theorem elemIs_saturateU_sub : ElemIs w (saturateU w ((x : Int) - y))
    (if x < y then (0, flagSAT) else (BitVec.ofNat w x - BitVec.ofNat w y, 0)) := by
  unfold saturateU saturate
  rw [if_neg (by omega)]
  by_cases h : x < y
  · rw [if_pos (by omega), if_pos h]
    exact ⟨(ofNat_ofInt w 0).trans (BitVec.ofInt_natCast w 0), rfl⟩
  · rw [if_neg (by omega), if_neg h]
    refine ⟨(ofNat_ofInt w _).trans (BitVec.eq_of_toInt_eq ?_), rfl⟩
    rw [BitVec.toInt_ofInt, BitVec.toInt_sub, BitVec.toInt_ofNat', BitVec.toInt_ofNat', Int.bmod_sub_bmod, Int.sub_bmod_bmod]

end

/-! ### The instructions -/

/-- The meaning of a vector instruction of R154: a two-source integer skeleton whose element function computes the row. -/
def ComputesFlagRow (s : State) (i : Instr) (d a : VReg) (b : VSrc) : Prop :=
  ∃ g, exec i s = vintOp s i d a b g ∧ Claims.vecNeeds i = srcReg a :: srcOf b ++ [dstReg d] ∧
    s.vecCheck s.cur.place s.me i = none ∧ ∀ w x y z, 0 < w → x < 2 ^ w → y < 2 ^ w →
      ElemIs w (g w x y z) ((Claims.flagRow w (BitVec.ofNat w x) (BitVec.ofNat w y) i).getD (0, 0))

theorem computesFlagRow {s : State} {i : Instr} {d : VReg} {f : Claims.ElemFn s.me.sewW}
    (h : Claims.vintFlagged s.me i = some (d, f)) : ∃ a b, ComputesFlagRow s i d a b ∧
      f = fun e => (Claims.flagRow s.me.sewW (Claims.el s.me a e) (Claims.src s.me b e) i).getD (0, 0) := by
  unfold Claims.vintFlagged at h
  split at h
  case h_2 => cases h
  case h_1 a b _ hregs hrow =>
    cases h
    refine ⟨a, b, ?_, rfl⟩
    unfold Claims.flagRow at hrow
    split at hrow
    case h_9 => cases hrow
    all_goals cases hregs
    · refine ⟨fun w x y _ => vquot (divSigned (BitVec.ofNat w x) (BitVec.ofNat w y)), rfl, rfl, rfl, fun w x y _ _ _ _ => ?_⟩
      exact elemIs_divSigned_quotient _ _
    · refine ⟨fun w x y _ => vquot (divUnsigned (BitVec.ofNat w x) (BitVec.ofNat w y)), rfl, rfl, rfl, fun w x y _ _ _ _ => ?_⟩
      exact elemIs_divUnsigned_quotient _ _
    · refine ⟨fun w x y _ => vrem (divSigned (BitVec.ofNat w x) (BitVec.ofNat w y)), rfl, rfl, rfl, fun w x y _ _ _ _ => ?_⟩
      exact elemIs_divSigned_remainder _ _
    · refine ⟨fun w x y _ => vrem (divUnsigned (BitVec.ofNat w x) (BitVec.ofNat w y)), rfl, rfl, rfl, fun w x y _ _ _ _ => ?_⟩
      exact elemIs_divUnsigned_remainder _ _
    · refine ⟨fun w x y _ => saturateS w (toInt w x + toInt w y), rfl, rfl, rfl, fun w x y _ hw _ _ => elemIs_saturateS hw ?_⟩
      rw [BitVec.ofInt_add, toInt_eq_toInt_ofNat, toInt_eq_toInt_ofNat, BitVec.ofInt_toInt, BitVec.ofInt_toInt]
    · refine ⟨fun w x y _ => saturateS w (toInt w x - toInt w y), rfl, rfl, rfl, fun w x y _ hw _ _ => elemIs_saturateS hw ?_⟩
      refine BitVec.eq_of_toInt_eq ?_
      rw [BitVec.toInt_ofInt, BitVec.toInt_sub, toInt_eq_toInt_ofNat, toInt_eq_toInt_ofNat]
    · refine ⟨fun w x y _ => saturateU w ((x : Int) + y), rfl, rfl, rfl, fun w x y _ _ hx hy => ?_⟩
      simpa only [Claims.flagRow, Option.getD_some, toNat_ofNat_lt hx, toNat_ofNat_lt hy] using elemIs_saturateU_add hx (y := y)
    · refine ⟨fun w x y _ => saturateU w ((x : Int) - y), rfl, rfl, rfl, fun w x y _ _ hx hy => ?_⟩
      simpa only [Claims.flagRow, Option.getD_some, toNat_ofNat_lt hx, toNat_ofNat_lt hy] using elemIs_saturateU_sub hx (y := y)

/-- Settles O35: the skeleton computes each active element's row from the elements before the instruction, and gathers its flags. -/
theorem flaggedVectorResults : Obligations.FlaggedVectorResults := by
  intro i s d f hready hf
  obtain ⟨a, b, ⟨g, hexec, hneeds, hcheck, hrow⟩, rfl⟩ := computesFlagRow hf
  rw [hneeds] at hready
  have hrow : ∀ e, ElemIs s.me.sewW (g s.me.sewW (elem (s.me.v a) s.me.sewW e) (srcElem s.me s.me.sewW b e)
      (elem (s.me.v d) s.me.sewW e)) ((Claims.flagRow s.me.sewW (Claims.el s.me a e) (Claims.src s.me b e) i).getD (0, 0)) :=
    fun e => hrow _ _ _ _ (sewW_pos s.me) (elem_lt ..) (srcElem_lt ..)
  refine ⟨_, hexec.trans ((vecOp_ready hready hcheck d _).trans (by rw [vecRun_ready hready])), s.othersAs_complete _ _,
    s.memoryAs_complete _ _, ?_⟩
  rw [State.me_complete]
  refine ⟨fun e he => ?_, Claims.vectorFrame_resided (Claims.vectorFrame_vectorDone ..), fun k => ?_,
    by rw [Strand.complete_vec_vectorDone]; rfl⟩
  · rw [Strand.complete_v_vectorDone, elem_computeElems _ _ _ _ he]
    by_cases hactive : e ∈ activeIn (s.me.m s.me.vec.vmsel) s.me.vec.vstart0 s.me.vec.vl
    · obtain ⟨h1, h2, h3⟩ := mem_activeIn.mp hactive
      rw [if_pos hactive, if_pos (by simp [h1, h2, h3]), ← (hrow e).1, ofNat_mod_two_pow]
      rfl
    · rw [if_neg hactive, if_neg (by simpa [mem_activeIn, and_assoc] using hactive)]
  · rw [Strand.complete_vec_vectorDone, BitVec.getLsbD_or, getLsbD_computeElems, any_activeIn]
    simp only [State.resided_vec, State.resided_v, State.resided_sewW, State.srcElem_resided, (hrow _).2]

end Sys2Proof.Machine
end

section
/-!
PROOFS. Vector comparisons (O37) and mask instructions (O38): the bits that each writes, and the bits of a mask that it counts or finds.
-/
set_option Elab.async false

namespace Sys2Proof.Machine

/-! ### The strand after an instruction that writes a mask register -/

/-- The strand that has written a mask register, added flags and cleared VSTART0. -/
def Strand.maskDone (t : Strand) (d : MReg) (m : MImage) (flags : BitVec 8) : Strand :=
  let u := (t.setM d m).addFlags true flags
  { u with vec := { u.vec with vstart0 := 0 } }

theorem Strand.m_of_masks {t u : Strand} (h : t.masks = u.masks) (r : MReg) : t.m r = u.m r := by
  unfold Strand.m; rw [h]

section
variable (t : Strand) {d : MReg} (m : MImage) (flags : BitVec 8)

theorem Strand.complete_masks_maskDone : (t.maskDone d m flags).complete.masks = (t.setM d m).masks := by
  simp [Strand.maskDone, Strand.addFlags]

theorem Strand.complete_m_maskDone_same (hd : d ≠ 0) : (t.maskDone d m flags).complete.m d = m :=
  (Strand.m_of_masks (t.complete_masks_maskDone m flags) d).trans (t.m_setM_same m hd)

theorem Strand.complete_m_maskDone_other {r : MReg} (hr : r ≠ d) : (t.maskDone d m flags).complete.m r = t.m r :=
  (Strand.m_of_masks (t.complete_masks_maskDone m flags) r).trans (t.m_setM_other m hr)

theorem Strand.complete_vec_maskDone :
    (t.maskDone d m flags).complete.vec = { t.vec with vflags := t.vec.vflags ||| flags, vstart0 := 0 } := by
  simp [Strand.maskDone, Strand.addFlags]

theorem Strand.complete_scalars_maskDone : (t.maskDone d m flags).complete.scalars = t.scalars := by
  simp [Strand.maskDone, Strand.addFlags]

theorem Strand.complete_vectors_maskDone : (t.maskDone d m flags).complete.vectors = t.vectors := by
  simp [Strand.maskDone, Strand.addFlags]

/-- A mask instruction leaves everything but its mask register, as a vector instruction leaves everything but its vector register. -/
theorem Claims.vectorFrame_maskDone : Claims.vectorFrame t { (t.maskDone d m flags).complete with masks := t.masks } none := by
  have hpc : (t.maskDone d m flags).complete.pc = t.complete.pc :=
    Strand.complete_pc_of_nest (by simp [Strand.suspended, Strand.maskDone, Strand.addFlags])
      (by simp [Strand.maskDone, Strand.addFlags]) (by simp [Strand.maskDone, Strand.addFlags])
  refine ⟨fun r _ => Strand.v_of_vectors (t.complete_vectors_maskDone m flags) r, ?_, rfl, ?_, ?_, ?_, ?_, ?_, hpc⟩
  all_goals simp [Strand.maskDone, Strand.addFlags]

end

/-! ### Comparisons -/

/-- The meaning of a comparison: its skeleton with an outcome for each element. -/
def Compares (s : State) (i : Instr) (d : MReg) (f : Nat → Bool × BitVec 8) : Prop :=
  ∃ a b g, exec i s = vcmpOp s i d a b g ∧ Claims.vecNeeds i = srcReg a :: srcOf b ∧
    ∀ e, g (s.resided (srcReg a :: srcOf b)) (elem (s.me.v a) s.me.sewW e) (srcElem s.me s.me.sewW b e) = f e

section
variable {s : State} {i : Instr} {d : MReg} {a : VReg} {b : VSrc}

theorem compares_int (g : Nat → Nat → Nat → Bool) (f : BitVec s.me.sewW → BitVec s.me.sewW → Bool)
    (hexec : exec i s = vicmpOp s i d a b g) (hneeds : Claims.vecNeeds i = srcReg a :: srcOf b)
    (hg : ∀ x y, x < 2 ^ s.me.sewW → y < 2 ^ s.me.sewW →
      g s.me.sewW x y = f (BitVec.ofNat s.me.sewW x) (BitVec.ofNat s.me.sewW y)) :
    Compares s i d fun e => (f (Claims.el s.me a e) (Claims.src s.me b e), 0) :=
  ⟨a, b, _, hexec, hneeds, fun _ => congrArg (·, 0) (hg _ _ (elem_lt ..) (srcElem_lt ..))⟩

theorem compares_float (g : Strand → Nat → Nat → Bool × BitVec 8) (signals : Bool) (f : FVal → FVal → Bool) (withNan : Bool)
    (hexec : exec i s = vcmpOp s i d a b g) (hneeds : Claims.vecNeeds i = srcReg a :: srcOf b)
    (hg : ∀ t x y, g t x y = if t.fmt.dec x = .nan ∨ t.fmt.dec y = .nan then (withNan, if signals then flagNV else 0)
      else (f (t.fmt.dec x) (t.fmt.dec y), 0)) :
    Compares s i d fun e =>
      let x := s.me.fmt.dec (elem (s.me.v a) s.me.sewW e)
      let y := s.me.fmt.dec (srcElem s.me s.me.sewW b e)
      if x = .nan ∨ y = .nan then (withNan, if signals then flagNV else 0) else (f x y, (0 : BitVec 8)) :=
  ⟨a, b, _, hexec, hneeds, fun _ => hg _ _ _⟩

theorem eitherNan_iff (t : Strand) (x y : Nat) : eitherNan t x y = true ↔ t.fmt.dec x = .nan ∨ t.fmt.dec y = .nan := by
  simp [eitherNan]

theorem toInt_lt_iff_slt (w x y : Nat) : toInt w x < toInt w y ↔ (BitVec.ofNat w x).slt (BitVec.ofNat w y) = true := by
  rw [toInt_eq_toInt_ofNat, toInt_eq_toInt_ofNat, BitVec.slt_iff_toInt_lt]

theorem lt_iff_ult {w x y : Nat} (hx : x < 2 ^ w) (hy : y < 2 ^ w) :
    x < y ↔ (BitVec.ofNat w x).ult (BitVec.ofNat w y) = true := by
  rw [BitVec.ult, decide_eq_true_eq, toNat_ofNat_lt hx, toNat_ofNat_lt hy]

theorem beq_ofNat {w x y : Nat} (hx : x < 2 ^ w) (hy : y < 2 ^ w) : (x == y) = (BitVec.ofNat w x == BitVec.ofNat w y) := by
  rw [Bool.eq_iff_iff, beq_iff_eq, beq_iff_eq, BitVec.toNat_eq, toNat_ofNat_lt hx, toNat_ofNat_lt hy]

end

TASK DIRECTIONS:
Go to the line in the material above that contains "f = fun e =>" and copy exactly from there through the line that contains "exact elemIs_divSigned_quotient _ _", stopping after it.

SOLUTION TO THIS TASK:
      f = fun e => (Claims.flagRow s.me.sewW (Claims.el s.me a e) (Claims.src s.me b e) i).getD (0, 0) := by
  unfold Claims.vintFlagged at h
  split at h
  case h_2 => cases h
  case h_1 a b _ hregs hrow =>
    cases h
    refine ⟨a, b, ?_, rfl⟩
    unfold Claims.flagRow at hrow
    split at hrow
    case h_9 => cases hrow
    all_goals cases hregs
    · refine ⟨fun w x y _ => vquot (divSigned (BitVec.ofNat w x) (BitVec.ofNat w y)), rfl, rfl, rfl, fun w x y _ _ _ _ => ?_⟩
      exact elemIs_divSigned_quotient _ _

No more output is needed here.